On Metroactive, there is an interesting article about her. Here are some updates on what she's been doing:
Most recently, she raised eyebrows when she did some rather unusual research for Happiness, including taking a job at McDonald's and living on an Amish farm.
(...)
"I've changed my life totally in the last year, more than I ever have in my whole life," says Anderson. "I decided to do everything outside. I was burning out on those screens, I just could not do it another second. That's why I'm doing this garden project in Japan. I'm also doing a lot of projects where I'm just walking places."
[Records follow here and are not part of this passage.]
-- ==== Sys2Proof/Tests/Slice0.lean ====
section
/-! SUPPORT. Our own tests: ill-formed commands are refused, every hypothesis of a statement is met by some state, and a few effects
worked out by hand from the rules. -/

set_option autoImplicit false

namespace Sys2Proof.Tests

open Sys2Proof Sys2Proof.Machine Sys2Proof.Claims

set_option Elab.async false

/-! ### Ill-formed commands -/

theorem test_wf_ext : (Instr.addi 0 1 [0, 0, 0, 0] 5).wf = false := by decide
theorem test_wf_mode : (Instr.ld 0 .w 1 2 (.disp [0, 0, 0, 0] 1)).wf = false := by decide
theorem test_wf_asrc : (Instr.mova 0 1 (.imm [0, 0, 0, 0] 1)).wf = false := by decide
theorem test_wf_store : (Instr.programStoreWrite .keep 0x58000000 []).wf = false := by decide
theorem test_wf_store_read : (Instr.programStoreRead .keep 0x58000000 33 []).wf = false := by decide
theorem test_wf_reg : (Instr.registerWrite .keep (2 ^ 32) 4 0).wf = false := by decide
theorem test_wf_txn : (Instr.fabricTransaction (.direct .keep (.read 0x4800001F 2)) []).wf = false := by decide
theorem test_wf_pcie : (Instr.pcieRequest .bar0 (.read 0 0)).wf = false := by decide
theorem test_wf_outbound : (Instr.outboundAccess .keep (.read 0x80000000 33)).wf = false := by decide
theorem test_wf_page : (Instr.mailboxPost .keep 36 0 0).wf = false := by decide
theorem test_wf_scrub : (Instr.scrubRead (2 ^ 32) []).wf = false := by decide
theorem test_wf_trigger : (Instr.triggerAreaWrite .keep 0x4C000000 []).wf = false := by decide
theorem test_wf_far : (Instr.farAcknowledge [0, 0, 0, 0, 0]).wf = false := by decide

/-! ### States that the witnesses start from -/

/-- Tower bank 0 is ON. -/
def on : State := State.reset.setBankState 0 0

/-- A processor that runs, its address registers all at 0x48001000 and its data registers 1. -/
def running : Engine := { Engine.init with
  st := .running
  run := true
  clken := true
  pc := 2
  a := Vector.replicate 8 0x48001000
  d := Vector.replicate 8 1 }

/-- Engine 0 runs. -/
def run0 : State := on.setEng 0 running

/-- Core CUP-A runs. -/
def run33 : State := State.reset.setEng 33 running

/-- Whether the commands of a list issue on processor `e`. -/
def issuesAll (s : State) (e : Nat) (l : List Instr) : Bool :=
  s.ready e && l.all fun i => match instrCode? i with
    | some (e', c) => e'.val == e && Nat.ble c.x.length 2
    | none => false

theorem issues_all (s : State) (e : Nat) (l : List Instr) (hs : s.ecc = []) (h : issuesAll s e l = true) :
    ∀ i ∈ l, IssuesCmd s e i := by
  intro i hi
  simp only [issuesAll, Bool.and_eq_true, List.all_eq_true] at h
  have h2 := h.2 i hi
  split at h2
  · rename_i e' c heq
    simp only [Bool.and_eq_true, beq_iff_eq] at h2
    exact ⟨e', c, heq, h2.1, h.1, Nat.le_of_ble_eq_true h2.2, .inr fun j _ => by simp [State.mark, hs, Tbl.get]⟩
  · exact absurd h2 (by decide)

/-! ### Yofiaz instructions -/

theorem witness_MoveAndLogicResults : ∀ i ∈ [Instr.mov 0 1 (.d 2), .mov 0 1 (.a 2), .and 0 1 (.d 2), .or 0 1 (.d 2), .xor 0 1 (.d 2),
    .extb 0 1 (.d 2), .exth 0 1 (.d 2)], IssuesCmd run0 0 i := issues_all _ _ _ rfl (by decide +kernel)

theorem witness_AddSubtractCompareResults : ∀ i ∈ [Instr.add 0 1 (.d 2), .sub 0 1 (.a 2), .neg 0 1 (.d 2), .cmp 0 1 (.d 2),
    .addi 0 1 [3, 4] 63, .cmpi 0 1 [] 63, .cmpa 0 1 (.d 2)], IssuesCmd run0 0 i := issues_all _ _ _ rfl (by decide +kernel)

theorem witness_MultiplyDivideResults : (∀ i ∈ [Instr.mul 0 1 (.d 2), .div 0 1 (.d 2), .divu 0 1 (.d 2)], IssuesCmd run0 0 i) ∧
    run0.dreg 0 2 ≠ 0 ∧ ¬(run0.dreg 0 1 = 0x80000000 ∧ run0.dreg 0 2 = 0xFFFFFFFF) :=
  ⟨issues_all _ _ _ rfl (by decide +kernel), by decide +kernel⟩

/-- Engine 0 runs with its data registers 0. -/
def zero0 : State := on.setEng 0 { running with d := Vector.replicate 8 0 }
She doesn't mean walks around the block, either--she usually allows about 10 days for each one. The last walk she did was from Athens, where she had been working on a project for the Olympics, to Delphi. But it's not about the physical endurance--in typical slightly-odd-but-surprisingly-well-organized Anderson fashion, she tries to come up with a single idea and develop it over the course of one walk.
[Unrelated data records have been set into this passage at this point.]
-- ==== Sys2Proof/Machine/State.lean ====
section
/-! DEFINITION. Everything the manual gives the part to hold, as plain data, block by block in the order
of its chapters; the notices and replies it makes; the queue of commands that wait; and the state
right after a power-up that finds the retained area lost. Instants of the tower are counts of
milliseconds (R1), held as `Int` where a step may move them below 0; elapsed marks are values of
`State.elapsed`, the part's timebase. -/

namespace Sys2Proof.Machine

/-! ## Why a command stops -/

/-- The reasons a command could stop the machine. There are none: the manual gives every row of its
table an effect in every state, so the type is empty (safe: no run ends in a fault). -/
inductive Fault where
  deriving DecidableEq, Repr

/-- The reasons a command could be refused by the model. -/
inductive Refusal where
  /-- Raised by a dispatch arm whose row has no meaning yet (safe); no arm raises it. -/
  | notModelled (mnemonic : String)
  deriving DecidableEq, Repr

/-! ## Tower time (01_tower_time.md) -/

/-- Time validity (R2). -/
inductive Validity where
  | unset
  | isSet
  deriving DecidableEq, Repr, Inhabited

/-- The reference state (R7). -/
inductive RefState where
  | off
  | seeking
  | locked
  deriving DecidableEq, Repr, Inhabited

/-- The cause of a step (R12). -/
inductive StepCause where
  | timeSet
  | zoneSet
  | reference
  | rangeEnd
  deriving DecidableEq, Repr, Inhabited

/-- Where the class of a date was found (R16). -/
inductive ClassSource where
  | year
  | any
  | weekday
  deriving DecidableEq, Repr, Inhabited

/-- Tower time: R1 to R12 and the served marker of R22. -/
structure TowerTime where
  /-- The tower instant, ms from 2000-01-01 00:00:00.000 (R1). -/
  instant : Nat
  /-- The count has stopped at the end of the range (R3). -/
  stopped : Bool
  validity : Validity
  /-- The zone offset in minutes (R5). -/
  zone : Int
  refEnabled : Bool
  refState : RefState
  /-- The elapsed mark of the last pulse, from which the gap watch runs while LOCKED (R11). -/
  lastPulse : Nat
  /-- Slew remaining in ms (R9). -/
  slew : Int
  /-- The second in progress is not, or not again, to be adjusted: it began before slew remaining was
  set, or it has had its adjustment (R9). -/
  secondServed : Bool
  /-- The last reference error since the last restart, if any (R6). -/
  lastError : Option Int
  /-- The served marker as a quarter number, day number × 96 + quarter index, or empty (R22). -/
  marker : Option Nat
  /-- The minute number up to which minute boundaries have been dealt with (R163). -/
  minuteMark : Nat
  deriving DecidableEq, Repr, Inhabited

/-- A day-class record (R13); `chimeSet = none` is NONE. -/
structure DayClass where
  chimeSet : Option Nat
  strikeHours : Bool
  chimeQuarters : Bool
  deriving DecidableEq, Repr, Inhabited

/-- A calendar entry (R15); `year = none` is ANY. -/
structure CalEntry where
  month : Nat
  day : Nat
  year : Option Nat
  cls : Nat
  deriving DecidableEq, Repr, Inhabited

/-- The calendar (R13 to R16). -/
structure Calendar where
  classes : Vector DayClass 8
  weekdays : Vector Nat 7
  /-- In ascending key order, at most 64 (R15). -/
  entries : List CalEntry
  /-- Today's class, its source, and the day number it was renewed for (R16). -/
  today : Nat
  source : ClassSource
  todayDay : Nat
  deriving DecidableEq, Repr, Inhabited

/-- A service timer's expiry action (R18); the fade is in seconds. -/
inductive TimerAction where
  | none
  | startProgram (program : Nat)
  | stopSwing
  | applyScene (scene fade : Nat)
  deriving DecidableEq, Repr, Inhabited

/-- A service timer (R18): RUNNING while `ends` is present, the elapsed mark at which the remaining
count reaches 0. -/
structure Timer where
  ends : Option Nat
  mask : BitVec 6
  action : TimerAction
  deriving DecidableEq, Repr, Inhabited

/-! ## Clock dials (02_clock_dials.md) -/

inductive DialKind where
  | minute
  | half
  deriving DecidableEq, Repr, Inhabited

inductive Polarity where
  | pos
  | neg
  deriving DecidableEq, Repr, Inhabited

/-- A dial channel's configuration (R23). -/
structure DialConfig where
  kind : DialKind
  impulse : Nat
  gap : Nat
  wait : Nat
  datum : Bool
  deriving DecidableEq, Repr, Inhabited

/-- The states of a dial channel (R27). -/
inductive DialState where
  | fault
  | held
  | unknown
  | idle
  | running
  | wait
  | catchUp
  deriving DecidableEq, Repr, Inhabited

/-- What the last decision gave (R28). -/
inductive DialPhase where
  | running
  | wait
  | catchUp
  deriving DecidableEq, Repr, Inhabited

/-- An impulse in progress: its polarity and the elapsed mark at which it ends (R25). -/
structure Impulse where
  polarity : Polarity
  ends : Nat
  deriving DecidableEq, Repr, Inhabited

/-- A dial channel (R23, R25). -/
structure Dial where
  cfg : DialConfig
  /-- The believed position H. -/
  pos : Nat
  /-- The next polarity. -/
  polarity : Polarity
  known : Bool
  hold : Bool
  fault : Bool
  holdPending : Bool
  impulse : Option Impulse
  /-- The end of the last impulse, an elapsed mark. -/
  lastEnd : Nat
  /-- The last decision, and whether it called for an impulse that has not yet begun (R28, R29). -/
  phase : DialPhase
  due : Bool
  /-- The value of the target T when the channel last took account of it (R26). -/
  target : Nat
  /-- The level of the datum input as last sampled. -/
  datumInput : Bool
  deriving DecidableEq, Repr, Inhabited

/-! ## Score memory, tunes and chime sets (03_score_memory_tunes_and_chime_sets.md) -/

/-- The score memory (R40, R41): the cells that are not 0, as (address, strength) pairs in strictly
rising address order, where the cell of row `r` and column `c` has address `24 × r + (c − 1)`; and
the protected rows in strictly rising order. An unlisted cell is 0, an unlisted row unprotected. -/
structure Score where
  cells : List (Nat × BitVec 2)
  protectedRows : List Nat
  deriving DecidableEq, Repr, Inhabited
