-- ==== Sys2Proof/Machine/Arbiter.lean ====
section
/-! DEFINITION. Performances and the hammer arbiter (04_performances_and_the_hammer_arbiter.md): the
queue, clock events, the start test and the arbitration table, holding back and re-basing, ending,
and what the arbiter does on a step and on entering MAINTENANCE. -/

namespace Sys2Proof.Machine

open Sys2Proof

/-! ## Hammers as the arbiter and the scheduler see them (R83, R84) -/

/-- Usable for a performance stroke (R83). -/
def Hammer.usable (h : Hammer) : Bool :=
  h.fitted && (h.state == .ready || h.state == .striking || h.state == .recovering)

/-- At rest: READY, or INHIBITED in MAINTENANCE (R90, R96). -/
def restState (s : State) : HammerState := if s.maintenance then .inhibited else .ready

/-- The greater of two instants, `none` standing for −∞ (R84). -/
def laterOf : Option Int → Option Int → Option Int
  | none, b => b
  | a, none => a
  | some a, some b => some (max a b)

/-- Booked-until B of a hammer (R84): the later of the recovery end of its last actuation and, for its
latest entry in the strike queue, actuation + L + D. -/
def bookedUntil (s : State) (b : Nat) : Option Int :=
  let h := s.hammer b
  (s.strikes.filter (·.bell == b)).foldl
    (fun x e => laterOf x (some (e.actuation + ((h.lead + h.recovery : Nat) : Int)))) h.recoveryEnd

/-- A performance has entries in the strike queue. -/
def hasEntries (s : State) (id : Nat) : Bool := s.strikes.any (·.id == id)

/-! ## The queue (R59 to R61) -/

def Source.cls : Source → PerfClass
  | .clock .. => .clock
  | .tune .. => .tune
  | .toll .. => .toll
  | .touch => .touch

def Perf.cls (p : Perf) : PerfClass := p.source.cls

def Perf.isClock (p : Perf) : Bool := p.cls == .clock

/-- The order of classes among equal due starts (R61). -/
def PerfClass.order : PerfClass → Nat
  | .clock => 0
  | .touch => 1
  | .toll => 2
  | .tune => 3
  | .swing => 4

/-- `p` stands before `q` in the queue (R61). -/
def Perf.before (p q : Perf) : Bool :=
  decide (p.dueStart < q.dueStart)
    || p.dueStart == q.dueStart
      && (decide (p.cls.order < q.cls.order) || p.cls.order == q.cls.order && decide (p.id < q.id))

/-- The queue with a performance in its place (R61). -/
def enqueue (p : Perf) : List Perf → List Perf
  | [] => [p]
  | q :: qs => if p.before q then p :: q :: qs else q :: enqueue p qs

def State.withQueue (s : State) (q : List Perf) : State := { s with arbiter := { s.arbiter with queue := q } }

/-- The performance with an id. -/
def findPerf (s : State) (id : Nat) : Option Perf := s.arbiter.queue.find? (·.id == id)

/-- The queue with the performance of an id changed. -/
def updatePerf (id : Nat) (f : Perf → Perf) (s : State) : State :=
  s.withQueue (s.arbiter.queue.map (fun p => if p.id == id then f p else p))

/-- The queue without a performance. -/
def dropPerf (id : Nat) (s : State) : State := s.withQueue (s.arbiter.queue.filter (·.id != id))

/-- The ACTIVE performance. -/
def activePerf (s : State) : Option Perf := s.arbiter.queue.find? (·.state == .active)

/-- The next id in 1..255 (R60). -/
def idAfter (n : Nat) : Nat := if n < 255 then n + 1 else 1

/-- The first id not in use, from `n` on (R60). -/
def freeId (used : List Nat) : Nat → Nat → Nat
  | 0, n => n
  | fuel + 1, n => if used.contains n then freeId used fuel (idAfter n) else n

/-- The id the next performance takes (R60): with at most 8 in the queue, one of nine is free. -/
def newId (s : State) : Nat := freeId (s.arbiter.queue.map (·.id)) 255 s.arbiter.nextId

/-- A performance joins the queue as WAITING, and the counter stands one past its id (R60, R61, R63). -/
def joinQueue (p : Perf) (s : State) : State :=
  { s with arbiter := { s.arbiter with queue := enqueue p s.arbiter.queue, nextId := idAfter p.id } }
"I'm going 20 miles a day, three miles an hour--nothing. It's not to prove I can do this, because if I can't make my distance, I just call a cab. It's not like, 'Well, I marched from here to there!' It's more about trying to feel free, and trying to be free, and feel what that really is like," she says. "'Cause I honestly felt really trapped, and I think a lot of Americans do, too. You're free to what? Have a Coke or a Pepsi?"
I admire Laurie Anderson for the quiet, yet powerful way she thinks. Some examples from interviews:Techno is music without a foreground. But that's all right. I've got plenty of things to do in the foreground.
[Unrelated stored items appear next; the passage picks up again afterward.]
/-! ## What holds after reset and after every step -/

/-- R170, R174: every step keeps each link's notice sets: no kind both pending and held, no transient kind held, and no
count above 255. -/
def Obligations.NoticeSetsStayApart : Prop :=
  ∀ s t : State, noticesOk s → step s = .next t → noticesOk t

/-- What reset leaves of what the manual gives after retained loss (R1, R2, R5, R7, R13 to R15, R21 to R25, R40, R41, R48,
R55, R67, R70, R81, R101, R102, R109, R119, R122, R134, R137, R139, R149, R154, R158, R160, R162, R173, R178, R180,
R182): the instant 0 with validity UNSET, the tables empty or at their defaults, and the part in operation in RUN.
Reset is a POWER-UP with the retained area lost, RESTARTED pending and the confirm inputs clear, so that the hammers
of the tied bells are WITHDRAWING (log entry 6). The other values that the manual does not give stand in the log and
are not stated. -/
def Obligations.ResetLeavesTheDefaults : Prop :=
  let s := State.reset
  (s.time.instant = 0 ∧ s.time.validity = .unset ∧ s.time.zone = 0 ∧ s.time.refEnabled = true ∧ s.time.refState = .seeking
      ∧ s.time.slew = 0 ∧ s.time.marker = none ∧ s.time.lastError = none)
    ∧ ((∀ k, k ≤ 7 → slot s.calendar.classes k = { chimeSet := none, strikeHours := true, chimeQuarters := false })
      ∧ (∀ d, d ≤ 6 → slot s.calendar.weekdays d = 0) ∧ s.calendar.entries = []
      ∧ ∀ n ∈ numbers 1 2, s.timer n = { ends := none, mask := 0, action := .none })
    ∧ (∀ c ∈ numbers 1 4, (s.dial c).cfg = { kind := .minute, impulse := 500, gap := 500, wait := 0, datum := false }
      ∧ (s.dial c).pos = 0 ∧ (s.dial c).known = false ∧ (s.dial c).hold = false ∧ (s.dial c).fault = false)
    ∧ ((∀ r c, s.score.read r c = 0) ∧ s.score.protectedRows = []
      ∧ (∀ n, n ≤ 31 → slot s.tunes n
        = { valid := false
            snap := { start := 0, intro := 0, body := 1, coda := 0, passes := 1, beat := 1000, shift := 0, whole := false } })
      ∧ ∀ k, k ≤ 7 → ∀ p ∈ numbers 1 4, nth (slot s.chimes k) p = { tunes := [], pointer := 0, step := 1 })
    ∧ (s.arbiter.queue = [] ∧ s.arbiter.nextId = 1 ∧ s.strikes = [] ∧ s.touch.status = .empty
      ∧ s.arbiter.clockStrike = { bell := 24, strength := 3, interval := 2500, gap := 2000 }
      ∧ ∀ n, n ≤ 15 → (slot s.arbiter.silence n).enable = false ∧ (slot s.arbiter.silence n).classes = 0
        ∧ (slot s.arbiter.silence n).silenced = 0)
    ∧ ((∀ b ∈ numbers 1 24, (s.hammer b).lead = 100 ∧ (s.hammer b).recovery = 400 ∧ (s.hammer b).width = 60
        ∧ (s.hammer b).fitted = true ∧ (s.hammer b).recoveryEnd = none
        ∧ (s.hammer b).state = (if b ≤ 12 then .withdrawing else .ready))
      ∧ (∀ k, k ≤ 7 → (slot s.methods k).valid = false ∧ (slot s.methods k).stage = 4)
      ∧ (∀ c ∈ numbers 1 12, (s.swing c).state = .settling ∧ (s.swing c).wayDown = .restart
        ∧ (s.swing c).cfg = { bell := c, drive := 500, raiseLoad := 10, holdLoad := 4, raiseLimit := 90, settle := 20, fitted := false })
      ∧ ∀ k ∈ numbers 1 4, nth s.programs k = { entries := [], duration := 0 })
    ∧ (s.allowance.units = 60 ∧ s.allowance.queue = []
      ∧ (∀ c ∈ numbers 1 16, (s.circuit c).maxDraw = 0 ∧ (s.circuit c).yields = false ∧ (s.circuit c).floor = 0
        ∧ (s.circuit c).output = 0)
      ∧ (∀ n, n ≤ 63 → slot s.lights.scenes n = { levels := Vector.replicate 16 0, keep := 0 })
      ∧ s.lights.mode = .lit ∧ s.lights.first = 1 ∧ s.lights.last = 16
      ∧ (∀ k, k ≤ 52 → slot s.lights.dusk k = (1080, 360))
      ∧ ∀ k, k ≤ 47 → slot s.lights.schedule k
        = { enable := false, classes := 0, trigger := .fixed 0, scene := 0, fade := 0 })
    ∧ s.maintenance = false ∧ s.power.operating = true ∧ s.power.markerGood = false
    ∧ ∀ l, nth (s.link l).pending 17 = 1 ∧ (s.link l).receiver.state = .hunt ∧ (s.link l).counters.clear = true

/-- Each of the invariants holds right after reset. -/
def Obligations.ResetMeetsTheInvariants : Prop :=
  scoreOk State.reset ∧ queueOk State.reset ∧ truthOk State.reset ∧ noticesOk State.reset ∧ calendarOk State.reset.calendar.entries
    ∧ tiesOk State.reset ∧ raiseQueueOk State.reset ∧ nothingDue State.reset ∧ hammersClear State.reset
    ∧ withinAllowance State.reset ∧ loadsOk State.reset ∧ State.reset.pending = []

end Statements
end

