-- ==== Sys2Proof/Tests/Slice0.lean ====
section
/-! SUPPORT. Small tests: an ill-formed term for each check of WellFormed, worked values of the manual, and for each
statement of Certificates/Slice0/Obligations.lean a state and operands that meet its hypotheses together. -/

set_option maxRecDepth 20000

namespace Sys2Proof.Tests

open Sys2Proof Sys2Proof.Machine

/-! ## States the tests stand on -/

/-- A request's header on the Panel link, which the key selects at reset. -/
def h : Header := { link := .panel, tag := 7 }

/-- A header on the Chamber link. -/
def hc : Header := { link := .chamber, tag := 9 }

/-- The part after reset. -/
def s0 : State := State.reset

/-- The part at 2025-06-01 12:00:00.000, with validity SET and the event of 12:00 served. -/
def aired : State :=
  { s0 with time := { s0.time with validity := .isSet, instant := 9283 * 86400000 + 43200000, marker := some (9283 * 96 + 48),
                                   minuteMark := 9283 * 1440 + 720 } }

/-- The part in MAINTENANCE. -/
def kept : State := { aired with maintenance := true }

/-- The part with the key turned to the Chamber link. -/
def turned : State := { aired with key := .chamber }

/-- Hammer 20 in a state. -/
def hammer20 (s : State) (x : HammerState) : State := s.withHammer 20 { s.hammer 20 with state := x }

/-- Swing channel 3, fitted, in a state. -/
def swing3 (s : State) (x : SwingState) : State :=
  s.withSwing 3 { s.swing 3 with state := x, cfg := { (s.swing 3).cfg with fitted := true } }

/-- Swing channel 3 QUEUED, alone in the raise queue. -/
def queued3 (s : State) : State :=
  { swing3 s .queued with allowance := { s.allowance with queue := [3] } }

/-- The Panel link's receiver in a state. -/
def receiving (x : RxState) (bs : List Byte) : State :=
  s0.withLink .panel { s0.panel with receiver := { state := x, kept := bs, lastByte := 0 } }

/-- A valid one-row tune. -/
def oneRow : TuneSnap :=
  { start := 0, intro := 0, body := 1, coda := 0, passes := 1, beat := 150, shift := 0, whole := false }

/-- The part with tune 0 valid. -/
def tuned : State := { aired with tunes := aired.tunes.set 0 { valid := true, snap := oneRow } }

/-- A performance of a source, with the fields a test sets. -/
def perf (id : Nat) (src : Source) (st : PerfState) (tested : Bool) (due : Int) : Perf where
  id := id
  source := src
  firstLanding := due + 2000
  dueStart := due
  deadline := due
  state := st
  tested := tested
  origin := if st == .waiting then none else some due
  cursor := 0
  inStrike := false
  stopped := none
  booked := 0
  dropped := 0
  lastTaken := none

/-- The part with these performances in its queue. -/
def playing (ps : List Perf) : State := { tuned with arbiter := { tuned.arbiter with queue := ps } }

/-- A toll of two strokes on bell 20. -/
def tolling : Source := .toll 20 1 1000 2 false

/-- An entry for bell 20 of performance 1, due now. -/
def entry (id : Nat) : Entry where
  bell := 20
  actuation := aired.now
  strike := aired.now + 100
  pulse := 30
  id := id
  row := 0
  cls := .toll
  strength := 1
  wanted := aired.now + 100

/-- The strike part of an hour: one blow on bell 24, to land at an instant. -/
def blow (first : Int) : StrikePart := { bell := 24, strength := 3, count := 1, interval := 2500, first := first }

/-- The chime part of an hour: a one-row WHOLE tune, to land at an instant. -/
def chiming (first : Int) : ChimePart :=
  { snap := { oneRow with whole := true }, tune := 0, chimeSet := 0, position := 4, entry := 0, first := first }

/-- The event of 13:00 on the day of `aired`, after the served marker. -/
def one : Nat := 9283 * 96 + 52

/-- A state with every class silenced for ever by timer 1. -/
def hushed (s : State) : State := s.withTimer 1 { ends := some 100000000, mask := 63, action := .none }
I am more worried about turning into a schlump than into a prune [=becoming old and wrinkled].A schlump is someone who doesn't care about anything and who is just protecting their own turf, which is getting smaller and more meaningless, and then they disappear.
I like to be in groups of actual people, as opposed to their clones or their avatars or whoever they send out on the web to represent themselves.